Angelina, Alicia, and Katie had come over, too. There were no girls on the Slytherin team, who stood shoulder to shoulder, facing the Gryffindors, leering to a man.
“But I booked the field!” said Wood, positively spitting with rage. “I booked it!”
“Ah,” said Flint. “But I’ve got a specially signed note here from Professor Snape. ‘I, Professor S. Snape, give the Slytherin team permission to practice today on the Quidditch field owing to the need to train their new Seeker’. ”
“You’ve got a new Seeker?” said Wood, distracted. “Where?”
And from behind the six large figures before them came a seventh, smaller boy, smirking all over his pale, pointed face. It was Draco Malfoy.
“Aren’t you Lucius Malfoy’s son?” said Fred, looking at Malfoy with dislike.
“Funny you should mention Draco’s father,” said Flint as the whole Slytherin team smiled still more broadly. “Let me show you the generous gift he’s made to the Slytherin team.”

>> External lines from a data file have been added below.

-- ==== Sys2Proof/Machine/Cache.lean ====
section
/-! DEFINITION. Lines at their homes: channels, directory, narrow copies, the comparison of each write, and messages
(R99 to R102, R122 to R148, R160 to R162, R447 to R453). -/

namespace Sys2Proof.Machine

/-- An address space as its lines are named: partition, tag (an ASID, or the table window's), homing map. -/
structure Space where
  part : Nat
  tag : Nat
  homing : List HomeDesc
  deriving DecidableEq, Repr

/-- Where an agent accesses memory from: its space, column, core, cache (sharer code, R135), name, region, block, and
whether it is at monitor level. -/
structure Env where
  sp : Space
  col : Nat
  core : Option Nat
  cache : Nat
  who : Who
  region : Option Nat
  block : Option Nat
  monitor : Bool
  deriving DecidableEq, Repr

/-- Key of the line of an address in a space. -/
def Space.key (sp : Space) (va : Nat) : Nat := lineKey sp.tag va

/-- Key of a copy. -/
def copyKey (line sharer : Nat) : Nat := 1024 * line + sharer

/-- Key of a column-private dirty line. -/
def privKey (line col : Nat) : Nat := 32 * line + col

/-! ### Channels (R447 to R453) -/

/-- Channel group of a cell. -/
def cellGroup (cell : Nat) : Nat := cell / 2 ^ 32

/-- Pseudo-channel of a local address (R447). -/
def pcOf (loc : Nat) : Nat := loc / 128 % 32

/-- Key of the pseudo-channel of a cell. -/
def chanKey (cell : Nat) : Nat := 32 * cellGroup cell + pcOf (cell % 2 ^ 32)

/-- Whether a cell lies in the stacks. -/
def inStack (cell : Nat) : Bool := decide (cell < 2 ^ 39)

/-- An idle pseudo-channel. -/
def Chan.idle : Chan := { tags := [], waiting := [], b0 := [], b1 := [] }

/-- A pseudo-channel. -/
def chanAt (s : State) (k : Nat) : Chan := (ffind s.chans k).getD .idle

/-- Lowest free tag (R450). -/
def freeTag (c : Chan) : Option Nat := (List.range 8).find? fun t => (ffind c.tags t).isNone

/-- A request reaches the port of a pseudo-channel (R450). -/
def sendChan (s : State) (k : Nat) (r : ChanReq) : State :=
  let c := chanAt s k
  match if c.waiting.isEmpty then freeTag c else none with
  | some t => { s with chans := fset s.chans k { c with tags := fset c.tags t { r with order := s.chanOrder } }
                       chanOrder := s.chanOrder + 1 }
  | none => { s with chans := fset s.chans k { c with waiting := c.waiting ++ [r] } }

/-- Step a counter of a channel group (R457). -/
def bumpChan (s : State) (g : Nat) (f : ChanStat → ChanStat) : State :=
  { s with chanStat := fset s.chanStat g (f ((ffind s.chanStat g).getD { demoted := 0, corrected := 0, uncorr := 0, hot := false })) }

/-- Saturating 16-bit count (R457). -/
def satInc16 (n : Nat) : Nat := if n + 1 < 2 ^ 16 then n + 1 else 2 ^ 16 - 1

/-- Bytes reach a line's cell: they count towards the end of its poison (R445, R448). -/
def writeCell (s : State) (cell : Nat) (d : LineData) (m : BitVec 128) : State :=
  { s with
    mem := Memory.writeLine s.mem cell d m
    memPoison := match ffind s.memPoison cell with
      | none => s.memPoison
      | some w => if w ||| m = BitVec.allOnes 128 then fdel s.memPoison cell else fset s.memPoison cell (w ||| m) }

/-- A line's cell is poisoned (R445, R448). -/
def poisonCell (s : State) (cell : Nat) : State := { s with memPoison := fset s.memPoison cell 0#128 }

/-- Effect of a request at the controller on a line's cell, and its response; a malformed one has none (R448, R449, R453). -/
def performReq (s : State) (cell : Nat) (r : ChanReq) (flaw : EccFlaw) : State × Nat × LineData :=
  if flaw = .malformed then (s, 3, 0#1024)
  else if r.op = 1 then
    let s := if flaw = .uncorrectable then poisonCell s cell else s
    (s, (if (ffind s.memPoison cell).isSome then 2 else if flaw = .corrected then 1 else 0), Memory.readLine s.mem cell)
  else
    let s := writeCell s cell r.data (if r.op = 2 then BitVec.allOnes 128 else r.mask)
    if r.op ≠ 2 ∧ flaw = .uncorrectable then (poisonCell s cell, 2, 0#1024) else (s, 0, 0#1024)

/-- Insert a request before the first one received later. -/
def insertReq (l : List (Nat × ChanReq)) (x : Nat × ChanReq) : List (Nat × ChanReq) :=
  match l with
  | [] => [x]
  | y :: t => if x.2.order < y.2.order then x :: y :: t else y :: insertReq t x

/-- Requests of a channel in the order in which the controller received them. -/
def byOrder (l : List (Nat × ChanReq)) : List (Nat × ChanReq) := l.foldl insertReq []

/-- A tag is free again: the request that waits longest leaves with the lowest free tag (R450). -/
def releaseTag (s : State) (k tag : Nat) : State :=
  let c := chanAt s k
  let c := { c with tags := fdel c.tags tag }
  match c.waiting, freeTag c with
  | r :: rest, some t =>
    { s with chans := fset s.chans k { c with tags := fset c.tags t { r with order := s.chanOrder }, waiting := rest }
             chanOrder := s.chanOrder + 1 }
  | _, _ => { s with chans := fset s.chans k c }

/-- A message leaves. -/
def send (s : State) (k : MsgKind) : State :=
  { s with net := s.net ++ [{ id := s.nextId, kind := k }], nextId := s.nextId + 1 }

/-- A request is performed, if it has not been, and answered; the data of a read for a prefetch is on its way to the home. -/
def finishReq (s : State) (k tag : Nat) : State :=
  match ffind (chanAt s k).tags tag with
  | none => s
  | some r =>
    let s := if r.performed.isSome then s else (performReq s (2 ^ 32 * (k / 32) + r.addr) r .none).1
    let s := releaseTag s k tag
    match r.fillFor with
    | none => s
    | some (sharer, who) => send s (.rdata r.line sharer who)

/-- While a test holds of a channel, its request that is picked is finished; the rest of the channel moves up. -/
def finishWhile (k : Nat) (busy : Chan → Bool) (pick : Chan → Option Nat) : Nat → State → State
  | 0, s => s
  | n + 1, s =>
    let c := chanAt s k
    if busy c then
      match pick c with
      | some t => finishWhile k busy pick n (finishReq s k t)
      | none => s
    else s

/-- The request of a channel that its controller received first, among those that pass a test. -/
def oldestTag (c : Chan) (f : ChanReq → Bool) : Option Nat := ((byOrder (c.tags.filter fun x => f x.2)).head?).map Prod.fst

/-- Bound of the requests that a channel holds. -/
def Chan.size (c : Chan) : Nat := c.tags.length + c.waiting.length

/-- Every earlier request of a line has been answered: a read sent now finds what they wrote, and a write finds no other one
outstanding (R451, R452). -/
def settleCell (s : State) (cell : Nat) : State :=
  if inStack cell then
    let mine (r : ChanReq) : Bool := r.addr == cell % 2 ^ 32
    finishWhile (chanKey cell) (fun c => c.tags.any (fun x => mine x.2) || c.waiting.any mine)
      (fun c => (oldestTag c mine) <|> oldestTag c fun _ => true) (chanAt s (chanKey cell)).size s
  else s

/-- A read of a line that the home lacks takes a tag of its channel, behind whatever waits there, and its response is back in the
same step (R450). -/
def claimTag (s : State) (cell : Nat) : State :=
  if inStack cell then
    finishWhile (chanKey cell) (fun c => !c.waiting.isEmpty || (freeTag c).isNone) (fun c => oldestTag c fun _ => true)
      (chanAt s (chanKey cell)).size s
  else s

/-- A write-back of a line's dirty bytes: to its channel, once an earlier one of the line has been acknowledged, the whole line or,
where bytes were pushed in part, those bytes (R452, R453); or a write at its CXL device (R458). -/
def sendWriteBack (s : State) (cell line : Nat) (h : HomeLine) : State :=
  if h.dirty = 0#128 then s
  else if inStack cell then
    let masked := h.part && h.dirty != BitVec.allOnes 128
    sendChan (settleCell s cell) (chanKey cell)
      { op := if masked then 3 else 2, addr := cell % 2 ^ 32, data := h.data, mask := if masked then h.dirty else BitVec.allOnes 128
        line := line, fillFor := none, performed := none, order := 0 }
  else writeCell s cell h.data h.dirty

/-! ### Homes -/

/-- Whether a byte of a line at a port has been withdrawn by its device (R462). -/
def withdrawnCell (s : State) (cell : Nat) : Bool :=
  let dev := cell % 2 ^ 64
  !inStack cell && (((ffind s.cxl (cell / 2 ^ 64 - 1)).map (·.withdrawn)).getD []).any fun p =>
    decide (p.1 < dev + 128) && decide (dev < p.1 + p.2)

/-- A home without a line, as a fill of it starts: its column, its backing. -/
def HomeLine.empty (col : Nat) (cxl : Bool) : HomeLine :=
  { data := 0#1024, col := col, cxl := cxl, dirty := 0#128, w := false, poison := none, src := 0#8, coarse := false, cols := 0#32, ents := []
    excl := none, away := true }

/-- What the home of a line knows of it: what it holds, or its column and backing alone (R101). -/
def homeState (s : State) (sp : Space) (key : Nat) : HomeLine :=
  (ffind s.home key).getD
    (let x := homeOf (partOf s sp.part) (if 256 ≤ lineTag key then [] else sp.homing) (lineVa key)
     .empty x.1 x.2)

/-- Space of a line for operations that name the line alone: the homing of a region that uses the ASID, one that lives before one
that has ended; it decides nothing of a line whose home is named. -/
def spaceOfLine (s : State) (line : Nat) : Space :=
  let tag := lineTag line
  if 256 ≤ tag then { part := tag - 256, tag := tag, homing := [] }
  else
    { part := ((s.parts.find? fun p => decide (p.2.asidLo ≤ tag) && decide (tag < p.2.asidLo + p.2.asidCount)).map Prod.fst).getD 0
      tag := tag
      homing := (((s.regions.find? fun r => r.2.asid == tag && !r.2.finished) <|> s.regions.find? fun r => r.2.asid == tag).map
        fun r => r.2.homing).getD [] }

/-! ### Stores that are not durable (R173) -/

/-- The cell of a CXL device that backs a line. -/
def deviceCell (s : State) (line : Nat) : Option Nat :=
  let sp := spaceOfLine s line
  match if (homeState s sp line).cxl then lineCell s sp.part line true else .error .absent with
  | .ok (_, c, _) => if inStack c then none else some c
  | .error _ => none

/-- A port keeps a store that its persistent device has yet to make durable, with what its cell held before the first of them. -/
def CxlPort.note (p : CxlPort) (old : LineData) (x : LooseStore) : CxlPort :=
  if p.persistent then
    { p with bases := if p.bases.any fun b => b.1 == x.cell then p.bases else (x.cell, old) :: p.bases, stores := p.stores ++ [x] }
  else p

/-- A store to a line takes place: one to persistent capacity is not durable (R173). -/
def noteStore (s : State) (line : Nat) (d : LineData) (m : BitVec 128) (by_ : Who) (pl : StorePlace) : State :=
  if m != 0#128 && s.cxl.any fun p => p.2.persistent then
    match deviceCell s line with
    | none => s
    | some c =>
      let x : LooseStore :=
        { cell := c, line := line, data := d, mask := m, by_ := by_, place := pl, placed := false, durable := false }
      { s with cxl := fmod s.cxl (c / 2 ^ 64 - 1) fun p => p.note (Memory.readLine s.mem c) x }
  else s
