/-- A full-precision load of a line of a commutative range reaches the home, where the partials are combined (R123,
R168), and what earlier combines sent to the agent's caches comes before it. -/
def combineFirst (s : State) (e : Env) (sp : Space) (key : Nat) : State :=
  match rangeAt s sp.tag (lineVa key) with
  | none => s
  | some c =>
    let narrow := (ffind s.copies (copyKey key e.cache)).any fun x => x.fmt != 0#8
    settleMine (if narrow || (linePartials c (lineVa key)).isEmpty then s else combineLine s sp key none) e key

/-- A line as its scratchpad holds it, for an agent of a given block (R108, R109, R445). -/
def forwardedLine (s : State) (e : Env) (sp : Space) (key : Nat) (m : MapEnt) : Except Miss (State × LineData) :=
  if mapStopped s m && e.block != some m.block then .error (.wait s)
  else
    let s := landForwards s key
    if mappedPoison s key then .error (.deny .poisoned sp.tag (lineVa key))
    else .ok (wakeSpm s m.block (m.off + (lineVa key / 128 * 128 - m.base)) 128, mappedLine s m (lineVa key))

/-- A line as a column slice gives it: its copy or the home's value, under the bytes it holds column-private dirty (R145,
R160). -/
def sliceLine (s : State) (e : Env) (sp : Space) (key : Nat) : Except Miss (State × LineData) :=
  let s := settleCache s (512 + e.col) key
  let base : Except Miss (State × LineData) :=
    match ffind s.copies (copyKey key (512 + e.col)) with
    | some c => .ok (s, c.view)
    | none => (denied sp (lineVa key) (readHome s sp key)).map fun r => (r.1, r.2.data)
  match privAt s key e.col with
  | some p => base.map fun r => (r.1, mergeLine r.2 p.data p.mask)
  | none => base

/-- A line as an agent's caches give it, its own store buffer apart (R133, R145, R276): its L1 unless the slice holds the line
column-private dirty, then the slice, then a fill from the home; what is in flight to the caches comes before what they
fetch or give beyond the L1, so that an agent's reads of a line follow its coherence order (R156). -/
def viewLine (s : State) (e : Env) (sp : Space) (key : Nat) : Except Miss (State × LineData) :=
  let va := lineVa key
  let s := combineFirst (landOwn s sp key e.col) e sp key
  match mappedAt s sp.tag va with
  | some (_, _, m) => forwardedLine s e sp key m
  | none =>
    if (privAt s key e.col).isSome then sliceLine s e sp key
    else match ffind s.copies (copyKey key e.cache) with
      | some c => .ok (s, c.view)
      | none =>
        let s := settleMine s e key
        match ffind s.copies (copyKey key e.cache) with
        | some c => .ok (s, c.view)
        | none =>
          if (ffind s.copies (copyKey key (512 + e.col))).isSome then sliceLine s e sp key
          else denied sp va (fillFull s sp key e.cache)

/-- k lines from a line address as an agent's caches give them. -/
def viewLines (s : State) (e : Env) (sp : Space) (va : Nat) : Nat → Except Miss (State × Nat)
  | 0 => .ok (s, 0)
  | k + 1 =>
    match viewLines s e sp va k with
    | .error m => .error m
    | .ok (s, x) => (viewLine s e sp (sp.key (va + 128 * k))).map fun r => (r.1, x + r.2.toNat * 2 ^ (1024 * k))

/-- A byte with the store buffer's bytes over it, the youngest last (R160). -/
def overlayByte (sb : List SbEntry) (tag a : Nat) (b : Byte) : Byte :=
  sb.foldl (fun b x => if x.asid = tag ∧ x.va = a / 8 * 8 ∧ x.mask.getLsbD (a % 8) then byteAt x.data (a % 8) else b) b

/-- n bytes with the store buffer's over them. -/
def overlayNat (sb : List SbEntry) (tag va n x : Nat) : Nat :=
  natOfBytes ((List.range n).map fun i => overlayByte sb tag (va + i) (BitVec.ofNat 8 (x / 2 ^ (8 * i))))

/-- Whether the store buffer holds a byte. -/
def buffered (sb : List SbEntry) (tag a : Nat) : Bool :=
  sb.any fun x => x.asid == tag && x.va == a / 8 * 8 && x.mask.getLsbD (a % 8)

/-- Store buffer of an agent. -/
def sbOf (s : State) (a : AgentId) : List SbEntry := ((threadOf s a).map (·.sb)).getD []

/-- n bytes of ordinary lines as an agent loads them. -/
def loadPlain (s : State) (a : AgentId) (e : Env) (sp : Space) (va n : Nat) : Except Miss (State × Nat) :=
  let sb := sbOf s a
  let bytes (x : Nat) : Nat := overlayNat sb sp.tag va n x
  if (List.range n).all fun i => buffered sb sp.tag (va + i) then .ok (s, bytes 0)
  else (accessAt va (viewLines s e sp (va / 128 * 128) (lineCount va n))).map fun r => (r.1, bytes (r.2 / 2 ^ (8 * (va % 128))))

/-- A line of the package's own domain region as its home gives it, under the bytes that the agent's slice holds column-private
dirty; no cache allocates it (R472). -/
def homeLine (s : State) (e : Env) (sp : Space) (key : Nat) : Except Miss (State × LineData) :=
  let s := landOwn s sp key e.col
  match mappedAt s sp.tag (lineVa key) with
  | some (_, _, m) => forwardedLine s e sp key m
  | none =>
    (denied sp (lineVa key) (readHome s sp key)).map fun r =>
      (r.1, match privAt r.1 key e.col with
        | some p => mergeLine r.2.data p.data p.mask
        | none => r.2.data)

/-- k lines of the package's own domain region. -/
def homeLines (s : State) (e : Env) (sp : Space) (off : Nat) : Nat → Except Miss (State × Nat)
  | 0 => .ok (s, 0)
  | k + 1 =>
    match homeLines s e sp off k with
    | .error m => .error m
    | .ok (s, x) => (homeLine s e sp (sp.key (off + 128 * k))).map fun r => (r.1, x + r.2.toNat * 2 ^ (1024 * k))

/-- The table window, for monitor level alone (R429). -/
def tableAccess (s : State) (e : Env) (off n : Nat) : Except Miss Space :=
  let p := partOf s e.sp.part
  if e.monitor && twReady p && decide (off + n ≤ 2 ^ twLog2 p) then .ok (tableSpace e.sp.part) else .error (.trap cBadAddress)

/-- The first check of an access that must be aligned: BAD_ADDRESS, that of the table window included (R275, R405, R429). -/
def addressCheck (s : State) (e : Env) (va n : Nat) : Except Miss Unit :=
  match addrKind va with
  | .bad | .launch _ => .error (.trap cBadAddress)
  | .table o => (tableAccess s e o n).map fun _ => ()
  | _ => .ok ()

/-- A read of a snapshot: one of a region of the agent's partition, which is an ordinary read-only page (R25, R286). -/
def snapRead (s : State) (e : Env) (va o : Nat) : Except Miss Unit :=
  if (ffind s.regions (o / 256)).any fun r => r.part == e.sp.part then .ok () else .error (.deny .absent e.sp.tag va)

/-- Load n bytes at a virtual address (R275, R276, R278). -/
def loadBytes (s : State) (a : AgentId) (va n : Nat) : Except Miss (State × Nat) :=
  let e := envOf s a
  match addrKind va with
  | .bad => .error (.trap cBadAddress)
  | .loc o => (localBlock s e o n).map fun b => (wakeSpm s b.1 o n, localNat b.2 o n)
  | .launch o => (launchNat s e o n).map fun x => (s, overlayNat (sbOf s a) 0 va n x)
  | .snap o => (snapRead s e va o).bind fun _ => loadPlain s a e e.sp va n
  | .table o =>
    match tableAccess s e o n with
    | .ok sp => loadPlain s a e sp va n
    | .error m => .error m
  | .domain pkg k o =>
    if pkg = s.pkg.domain then
      match domainAt s k o n with
      | none => .error (.deny .malformed 0 va)
      | some sp =>
        match homeLines s e sp (o / 128 * 128) (lineCount o n) with
        | .ok (t, x) => .ok (t, overlayNat (sbOf s a) 0 va n (x / 2 ^ (8 * (o % 128))))
        | .error (.wait t) => .error (.wait t)
        | .error _ => .error (.deny .malformed 0 va)
    else
      let sb := sbOf s a
      if (List.range n).all fun i => buffered sb 0 (va + i) then .ok (s, overlayNat sb 0 va n 0)
      else (remoteValue s e.who e.col va n false).map fun r => (r.1, overlayNat sb 0 va n r.2)
  | .plain => loadPlain s a e e.sp va n

/-! ### Checks of writes (R434, R435) -/

/-- Whether a line is known writable to an agent (R434). -/
def knownWritable (s : State) (e : Env) (sp : Space) (key : Nat) : Bool :=
  (ffind s.copies (copyKey key e.cache)).any (·.w) || (ffind s.copies (copyKey key (512 + e.col))).any (·.w) ||
  ((ffind s.cols e.col).any fun c => c.perms.contains { asid := sp.tag, unit := lineVa key / 4096, w := true }) ||
  (ffind s.home key).any fun h => h.w && !h.away && h.col == e.col

/-- The check of a write to a line: known writable, or a probe of its target that records the permission, in place of the oldest
one where the cache is full (R434; DESIGN CHOICE, log 30). -/
def checkWrite (s : State) (e : Env) (sp : Space) (key : Nat) : Except Miss State :=
  if knownWritable s e sp key || (mappedAt s sp.tag (lineVa key)).isSome then .ok s
  else
    match lineCell s sp.part key (homeState s sp key).cxl with
    | .error d => .error (.deny d sp.tag (lineVa key))
    | .ok (s, _, w) =>
      if w then
        let p : Perm := { asid := sp.tag, unit := lineVa key / 4096, w := true }
        .ok { s with cols := fmod s.cols e.col fun c => { c with perms := (p :: c.perms).take Config.permEntries } }
      else .error (.deny .prot sp.tag (lineVa key))

/-- Check a list of lines. -/
def checkLines (s : State) (e : Env) (sp : Space) : List Nat → Except Miss State
  | [] => .ok s
  | k :: t =>
    match checkWrite s e sp k with
    | .ok s => checkLines s e sp t
    | .error m => .error m

/-- The check of a write of n bytes at an offset of the package's own domain region: one that its target refuses ends with
PAGE_FAULT (R472; DEDUCED, log 123). -/
def domainWritable (s : State) (e : Env) (va k off n : Nat) : Except Miss State :=
  match domainAt s k off n with
  | none => .error (.deny .malformed 0 va)
  | some sp =>
    match checkLines s e sp ((List.range (lineCount off n)).map fun i => sp.key (off + 128 * i)) with
    | .ok s => .ok s
    | .error _ => .error (.deny .malformed 0 va)

/-! ### The store buffer and its drain (R143, R145, R160) -/

/-- Trigger every monitor of a column on a line (R116). -/
def triggerCol (s : State) (line col : Nat) : State :=
  { s with
    hosts := s.hosts.map fun p => if p.1 / 2 = col then (p.1, { p.2 with th := p.2.th.trigger line }) else p
    groups := s.groups.map fun p => if coreCol s p.2.core = col then (p.1, { p.2 with th := p.2.th.trigger line }) else p }

/-- A store into the column slice: performed at a home in that slice, or held column-private dirty (R145, R160). -/
def throughSlice (s : State) (e : Env) (sp : Space) (key : Nat) (d : LineData) (m : BitVec 128) : State :=
  let s := landOwn s sp key e.col
  if homeCol s sp key = e.col then
    performWrite (addUnack s e.who) sp key d m (some e.cache) e.who e.who false
  else
    let s := settleCache (recallExcl s key none) (512 + e.col) key
    let s := match ffind s.copies (copyKey key (512 + e.col)) with
      | some c => if c.fmt = 0#8 then s else recallExcl (upgrade s sp key (512 + e.col)) key none
      | none => s
    let s := dropCopies s key (colL1s s e.col)
    let p : Priv := match privAt s key e.col with
      | some p => { data := mergeLine p.data d m, mask := p.mask ||| m, by_ := if p.by_ = e.who then e.who else .nobody }
      | none => { data := d, mask := m, by_ := e.who }
    let s := noteStore (nameHome s sp key) key d m e.who (.cache (512 + e.col))
    let s := { s with priv := fset s.priv (privKey key e.col) p
                      cols := fmod s.cols e.col fun c => if c.fifo.contains key then c else { c with fifo := c.fifo ++ [key] } }
    triggerCol s key e.col

/-- Bytes stored by an agent into an exclusive copy. -/
def Copy.store (c : Copy) (d : LineData) (m : BitVec 128) (by_ : Who) : Copy :=
  { c with data := mergeLine c.data d m, dirty := c.dirty ||| m, by_ := if c.dirty = 0#128 ∨ c.by_ = by_ then by_ else .nobody }

/-- Whether a line of a commutative range has partials to combine before it is stored to (R123). -/
def pendingPartials (s : State) (sp : Space) (key : Nat) : Bool :=
  (rangeAt s sp.tag (lineVa key)).any fun c => !(linePartials c (lineVa key)).isEmpty

/-- A store leaves for its line's home (R160). -/
def sendStore (s : State) (key : Nat) (d : LineData) (m : BitVec 128) (cache : Nat) (who : Who) : State :=
  send (noteStore s key d m who (.msg s.nextId)) (.write key d m cache who who)

/-- A store into an exclusive copy of a cache (R143). -/
def storeExcl (s : State) (key cache : Nat) (c : Copy) (d : LineData) (m : BitVec 128) (who : Who) : State :=
  let s := noteStore s key d m who (.cache cache)
  triggerIn { s with copies := fset s.copies (copyKey key cache) (c.store d m who) } key cache

/-- A store leaves the buffer for a line (R108, R143, R160). -/
def drainLine (s : State) (e : Env) (sp : Space) (key : Nat) (d : LineData) (m : BitVec 128) (rel : Bool) : State :=
  match mappedAt s sp.tag (lineVa key) with
  | some (_, _, mp) =>
    if e.block = some mp.block then mappedWrite (landForwards s key) mp (lineVa key) d m e.who
    else send (addUnack s e.who) (.spmWrite key d m e.who)
  | none =>
    if rel then sendStore (nameHome (addUnack s e.who) sp key) key d m e.cache e.who
    else
      let s := match ffind s.copies (copyKey key e.cache) with
        | some c => if c.fmt = 0#8 then s else upgrade s sp key e.cache
        | none => s
      match ffind s.copies (copyKey key e.cache) with
      | some c =>
        if c.excl && !pendingPartials s sp key then
          storeExcl s key e.cache c d m e.who
        else throughSlice (if c.excl then combineLine s sp key none else s) e sp key d m
      | none => throughSlice s e sp key d m

/-- A post reaches the slice of its queue (R406): appended, or held while the FIFO is full. -/
def postTo (s : State) (c q : Nat) (v : Word) (p : Post) (who : Who) : State :=
  match ffind s.cols c with
    | none => sendAck s who false
    | some col =>
      let lq := (ffind col.queues q).getD .reset
      let now := { p with headAt := s.ns, cfg := if lq.fifo.isEmpty then some lq.cfg else none }
      if lq.fifo.length < 16 ∧ lq.heldPosts.isEmpty then
        let lq := { lq with fifo := lq.fifo ++ [now], post := if v = 0#64 then lq.post else v }
        sendAck { s with cols := fset s.cols c { col with queues := fset col.queues q lq } } who false
      else
        let lq := { lq with heldPosts := lq.heldPosts ++ [(p, who)] }
        { s with cols := fset s.cols c { col with queues := fset col.queues q lq } }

All seven of them held out their broomsticks. Seven highly polished, brand-new handles and seven sets of fine gold lettering spelling the words Nimbus Two Thousand and One gleamed under the Gryffindors’ noses in the early morning sun.
“Very latest model. Only came out last month,” said Flint carelessly, flicking a speck of dust from the end of his own. “I believe it outstrips the old Two Thousand series by a considerable amount. As for the old Cleansweeps” — he smiled nastily at Fred and George, who were both clutching Cleansweep Fives —“ sweeps the board with them.”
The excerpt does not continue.